- Prompt -
Look for "CardSlot" in each line of the records, and copy the lines that have it.
╭─ Entries shown
/-! ### Frames of the shared operations -/

@[simp] theorem presentWrite_path (w : ReportWrite) : (presentWrite w s).path = s.path := rfl
@[simp] theorem presentWrite_tap (w : ReportWrite) : (presentWrite w s).tap = s.tap := rfl
@[simp] theorem presentWrite_clip (w : ReportWrite) : (presentWrite w s).clip = s.clip := rfl
@[simp] theorem presentWrite_cardA (w : ReportWrite) : (presentWrite w s).cardA = s.cardA := rfl
@[simp] theorem presentWrite_cardB (w : ReportWrite) : (presentWrite w s).cardB = s.cardB := rfl
@[simp] theorem presentWrite_motion (w : ReportWrite) : (presentWrite w s).motion = s.motion := rfl
@[simp] theorem presentWrite_view (w : ReportWrite) : (presentWrite w s).view = s.view := rfl
@[simp] theorem presentWrite_zoom (w : ReportWrite) : (presentWrite w s).zoom = s.zoom := rfl
@[simp] theorem presentWrite_audio (w : ReportWrite) : (presentWrite w s).audio = s.audio := rfl
@[simp] theorem presentWrite_acc (w : ReportWrite) : (presentWrite w s).acc = s.acc := rfl
@[simp] theorem presentWrite_now (w : ReportWrite) : (presentWrite w s).now = s.now := rfl
@[simp] theorem presentWrite_pending (w : ReportWrite) : (presentWrite w s).pending = s.pending := rfl
@[simp] theorem presentWrite_card (w : ReportWrite) (x : CardSlot) : (presentWrite w s).card x = s.card x := by cases x <;> simp [State.card]

@[simp] theorem setCondState_path (c : Condition) (v : CondState) : (setCondState s c v).path = s.path := rfl
@[simp] theorem setCondState_tap (c : Condition) (v : CondState) : (setCondState s c v).tap = s.tap := rfl
@[simp] theorem setCondState_clip (c : Condition) (v : CondState) : (setCondState s c v).clip = s.clip := rfl
@[simp] theorem setCondState_cardA (c : Condition) (v : CondState) : (setCondState s c v).cardA = s.cardA := rfl
@[simp] theorem setCondState_cardB (c : Condition) (v : CondState) : (setCondState s c v).cardB = s.cardB := rfl
@[simp] theorem setCondState_motion (c : Condition) (v : CondState) : (setCondState s c v).motion = s.motion := rfl
@[simp] theorem setCondState_view (c : Condition) (v : CondState) : (setCondState s c v).view = s.view := rfl
@[simp] theorem setCondState_zoom (c : Condition) (v : CondState) : (setCondState s c v).zoom = s.zoom := rfl
@[simp] theorem setCondState_audio (c : Condition) (v : CondState) : (setCondState s c v).audio = s.audio := rfl
@[simp] theorem setCondState_acc (c : Condition) (v : CondState) : (setCondState s c v).acc = s.acc := rfl
@[simp] theorem setCondState_now (c : Condition) (v : CondState) : (setCondState s c v).now = s.now := rfl
@[simp] theorem setCondState_pending (c : Condition) (v : CondState) : (setCondState s c v).pending = s.pending := rfl
@[simp] theorem setCondState_card (c : Condition) (v : CondState) (x : CardSlot) : (setCondState s c v).card x = s.card x := by cases x <;> simp [State.card]

@[simp] theorem setTapCount_path (v : Word16) (src : TapSource) : (setTapCount s v src).path = s.path := by cases src <;> rfl
@[simp] theorem setTapCount_clip (v : Word16) (src : TapSource) : (setTapCount s v src).clip = s.clip := by cases src <;> rfl
@[simp] theorem setTapCount_cardA (v : Word16) (src : TapSource) : (setTapCount s v src).cardA = s.cardA := by cases src <;> rfl
@[simp] theorem setTapCount_cardB (v : Word16) (src : TapSource) : (setTapCount s v src).cardB = s.cardB := by cases src <;> rfl
@[simp] theorem setTapCount_motion (v : Word16) (src : TapSource) : (setTapCount s v src).motion = s.motion := by cases src <;> rfl
@[simp] theorem setTapCount_zoom (v : Word16) (src : TapSource) : (setTapCount s v src).zoom = s.zoom := by cases src <;> rfl
@[simp] theorem setTapCount_audio (v : Word16) (src : TapSource) : (setTapCount s v src).audio = s.audio := by cases src <;> rfl
@[simp] theorem setTapCount_acc (v : Word16) (src : TapSource) : (setTapCount s v src).acc = s.acc := by cases src <;> rfl
@[simp] theorem setTapCount_control (v : Word16) (src : TapSource) : (setTapCount s v src).control = s.control := by cases src <;> rfl
@[simp] theorem setTapCount_now (v : Word16) (src : TapSource) : (setTapCount s v src).now = s.now := by cases src <;> rfl
@[simp] theorem setTapCount_pending (v : Word16) (src : TapSource) : (setTapCount s v src).pending = s.pending := by cases src <;> rfl
@[simp] theorem setTapCount_card (v : Word16) (src : TapSource) (x : CardSlot) : (setTapCount s v src).card x = s.card x := by cases x <;> simp [State.card]

@[simp] theorem writeRing_path (bytes : List Byte) : (writeRing bytes s).path = s.path := by simp [writeRing]
@[simp] theorem writeRing_tap (bytes : List Byte) : (writeRing bytes s).tap = s.tap := by simp [writeRing]
@[simp] theorem writeRing_clip (bytes : List Byte) : (writeRing bytes s).clip = s.clip := by simp [writeRing]
@[simp] theorem writeRing_cardA (bytes : List Byte) : (writeRing bytes s).cardA = s.cardA := by simp [writeRing]
@[simp] theorem writeRing_cardB (bytes : List Byte) : (writeRing bytes s).cardB = s.cardB := by simp [writeRing]
@[simp] theorem writeRing_motion (bytes : List Byte) : (writeRing bytes s).motion = s.motion := by simp [writeRing]
@[simp] theorem writeRing_view (bytes : List Byte) : (writeRing bytes s).view = s.view := by simp [writeRing]
@[simp] theorem writeRing_zoom (bytes : List Byte) : (writeRing bytes s).zoom = s.zoom := by simp [writeRing]
@[simp] theorem writeRing_audio (bytes : List Byte) : (writeRing bytes s).audio = s.audio := by simp [writeRing]
@[simp] theorem writeRing_acc (bytes : List Byte) : (writeRing bytes s).acc = s.acc := by simp [writeRing]
@[simp] theorem writeRing_now (bytes : List Byte) : (writeRing bytes s).now = s.now := by simp [writeRing]
@[simp] theorem writeRing_pending (bytes : List Byte) : (writeRing bytes s).pending = s.pending := by simp [writeRing]
@[simp] theorem writeRing_card (bytes : List Byte) (x : CardSlot) : (writeRing bytes s).card x = s.card x := by cases x <;> simp [State.card]

@[simp] theorem clearNoticeCount_path (n : Notice) : (clearNoticeCount n s).path = s.path := by
  unfold clearNoticeCount; split <;> simp
@[simp] theorem clearNoticeCount_clip (n : Notice) : (clearNoticeCount n s).clip = s.clip := by
  unfold clearNoticeCount; split <;> simp
@[simp] theorem clearNoticeCount_motion (n : Notice) : (clearNoticeCount n s).motion = s.motion := by
  unfold clearNoticeCount; split <;> simp
@[simp] theorem clearNoticeCount_zoom (n : Notice) : (clearNoticeCount n s).zoom = s.zoom := by
  unfold clearNoticeCount; split <;> simp
@[simp] theorem clearNoticeCount_audio (n : Notice) : (clearNoticeCount n s).audio = s.audio := by
  unfold clearNoticeCount; split <;> simp
@[simp] theorem clearNoticeCount_acc (n : Notice) : (clearNoticeCount n s).acc = s.acc := by
  unfold clearNoticeCount; split <;> simp
@[simp] theorem clearNoticeCount_control (n : Notice) : (clearNoticeCount n s).control = s.control := by
  unfold clearNoticeCount; split <;> simp
@[simp] theorem clearNoticeCount_now (n : Notice) : (clearNoticeCount n s).now = s.now := by
  unfold clearNoticeCount; split <;> simp
@[simp] theorem clearNoticeCount_pending (n : Notice) : (clearNoticeCount n s).pending = s.pending := by
  unfold clearNoticeCount; split <;> simp

@[simp] theorem writeNotice_path (p : StampedNotice) : (writeNotice p s).path = s.path := by simp [writeNotice]
@[simp] theorem writeNotice_clip (p : StampedNotice) : (writeNotice p s).clip = s.clip := by simp [writeNotice]
@[simp] theorem writeNotice_motion (p : StampedNotice) : (writeNotice p s).motion = s.motion := by simp [writeNotice]
@[simp] theorem writeNotice_zoom (p : StampedNotice) : (writeNotice p s).zoom = s.zoom := by simp [writeNotice]
@[simp] theorem writeNotice_audio (p : StampedNotice) : (writeNotice p s).audio = s.audio := by simp [writeNotice]
@[simp] theorem writeNotice_acc (p : StampedNotice) : (writeNotice p s).acc = s.acc := by simp [writeNotice]
@[simp] theorem writeNotice_now (p : StampedNotice) : (writeNotice p s).now = s.now := by simp [writeNotice]
@[simp] theorem writeNotice_pending (p : StampedNotice) : (writeNotice p s).pending = s.pending := by simp [writeNotice]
╰─
- Final answer -
@[simp] theorem presentWrite_card (w : ReportWrite) (x : CardSlot) : (presentWrite w s).card x = s.card x := by cases x <;> simp [State.card]
@[simp] theorem setCondState_card (c : Condition) (v : CondState) (x : CardSlot) : (setCondState s c v).card x = s.card x := by cases x <;> simp [State.card]
@[simp] theorem setTapCount_card (v : Word16) (src : TapSource) (x : CardSlot) : (setTapCount s v src).card x = s.card x := by cases x <;> simp [State.card]
@[simp] theorem writeRing_card (bytes : List Byte) (x : CardSlot) : (writeRing bytes s).card x = s.card x := by cases x <;> simp [State.card]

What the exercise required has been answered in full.